## WHAT THE TASK ASKS
From the line that contains "busAnswers := []" to the last line of the entries, set down each line exactly as written, both ends included, with nothing else.

## RECORDS FOR THIS EXERCISE
-- ==== Sys2Proof/Machine/State.lean ====
section
/-! DEFINITION. The machine's state (10_state.md), its reset (70_reset_and_hazards.md R230, 10_state.md R42), and the
reasons a step can stop. -/

namespace Sys2Proof.Machine

/-- BTN_STATE and AXIS_STATE, which SAMPLE latches together (R30, R31, R106). -/
structure Sample where
  /-- BTN_STATE[i], element i; true is 1, pressed. -/
  btn : List Bool
  /-- AXIS_STATE[j], element j. -/
  axis : List Binary64
  deriving DecidableEq, Repr

/-- One bus transaction as BUS_LOG records it (R33). -/
inductive BusEvent where
  | rdBlk (s : Nat) (bytes : List Byte)
  | rdBlkErr (s : Nat)
  | rdRaw (j : Nat) (n : Int)
  | rdRawErr (j : Nat)
  | wr (bytes : List Byte)
  | wrErr (bytes : List Byte)
  deriving DecidableEq, Repr

/-- BUS_LOCK (R36). -/
inductive BusLock where
  | free
  | held
  deriving DecidableEq, Repr

/-- Everything the block holds. An unwritten register is `none`: the spec gives it no value (R20), so the valid bits of
STATUS (R26, R27) are not stored a second time but read off (`Machine/Flags.lean`; log entry 7). -/
structure State where
  /-- The configuration record loaded at reset (R7, R230). -/
  cfg : Config
  /-- STATUS.RESULT (R22). -/
  result : Result
  /-- STATUS.FAULT_CAUSE (R23). -/
  faultCause : FaultCause
  /-- STATUS.TRANSIENT_CAUSE (R24). -/
  transientCause : TransientCause
  /-- STATUS.SEND (R25). -/
  send : Bool
  /-- STATUS.SEND_VALID (R25). -/
  sendValid : Bool
  /-- BTN_STATE and AXIS_STATE (R30, R31); SAMPLE_VALID is whether they are written (R26). -/
  sample : Option Sample
  /-- REPORT (R32); REPORT_VALID is whether it is written (R26). -/
  report : Option (List Byte)
  /-- SHADOW (R32); SHADOW_VALID is whether it is written (R26). -/
  shadow : Option (List Byte)
  /-- CELL[i], i < 4 (R34); CELL_WRITTEN[i] is whether it is written (R27). -/
  cells : Vector (Option Byte) 4
  /-- BLINK_MODE (R29); BLINK_VALID is whether it is written (R27). -/
  blinkMode : Option (BitVec 2)
  /-- BUS_LOG, oldest event first (R33). -/
  busLog : List BusEvent
  /-- BUS_LOCK (R36). -/
  busLock : BusLock
  /-- The model's own: the commands the HOST has still to issue, oldest first (R6, log entry 4). -/
  commands : List Command
  /-- The model's own: the bus answers already decided, oldest first (R57, log entry 2). -/
  busAnswers : List BusAnswer
  /-- The model's own: how many free answers `Config.busDraw` have been drawn (R57, log entry 2). -/
  busDraws : Nat
  deriving DecidableEq, Repr

/-- R230 and R42: the block right after reset under a configuration record, whatever it held before. No bus
transaction is issued; the configuration check decides between OK and FAULTED. -/
def State.resetWith (cfg : Config) : State where
  cfg := cfg
  result := if cfg.check = .none then .ok else .faulted
  faultCause := cfg.check
  transientCause := .none
  send := false
  sendValid := false
  sample := none
  report := none
  shadow := none
  cells := #v[none, none, none, none]
  blinkMode := none
  busLog := []
  busLock := .free
  commands := []
  busAnswers := []
  busDraws := 0

/-- The machine after reset under the reference configuration (DESIGN CHOICE, log entry 1). -/
def State.reset : State := State.resetWith Config.reference

/-- Why a step has no end. -/
inductive Fault where
  /-- Raised by a bus primitive whose transfer never completes (R56: "a hang, not an error"). The command has no end
  state. Safe: nothing can be claimed of what follows (log entry 3). -/
  | busHang
  deriving DecidableEq, Repr

/-- Why an instruction has no meaning. -/
inductive Refusal where
  /-- Raised by `exec` for an instruction that has no meaning yet; no arm raises it now. Safe. -/
  | notModelled (mnemonic : String)
  deriving DecidableEq, Repr

end Sys2Proof.Machine
end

## SOLUTION FOR THIS EXERCISE
  busAnswers := []
  busDraws := 0

/-- The machine after reset under the reference configuration (DESIGN CHOICE, log entry 1). -/
def State.reset : State := State.resetWith Config.reference

/-- Why a step has no end. -/
inductive Fault where
  /-- Raised by a bus primitive whose transfer never completes (R56: "a hang, not an error"). The command has no end
  state. Safe: nothing can be claimed of what follows (log entry 3). -/
  | busHang
  deriving DecidableEq, Repr

/-- Why an instruction has no meaning. -/
inductive Refusal where
  /-- Raised by `exec` for an instruction that has no meaning yet; no arm raises it now. Safe. -/
  | notModelled (mnemonic : String)
  deriving DecidableEq, Repr

end Sys2Proof.Machine
end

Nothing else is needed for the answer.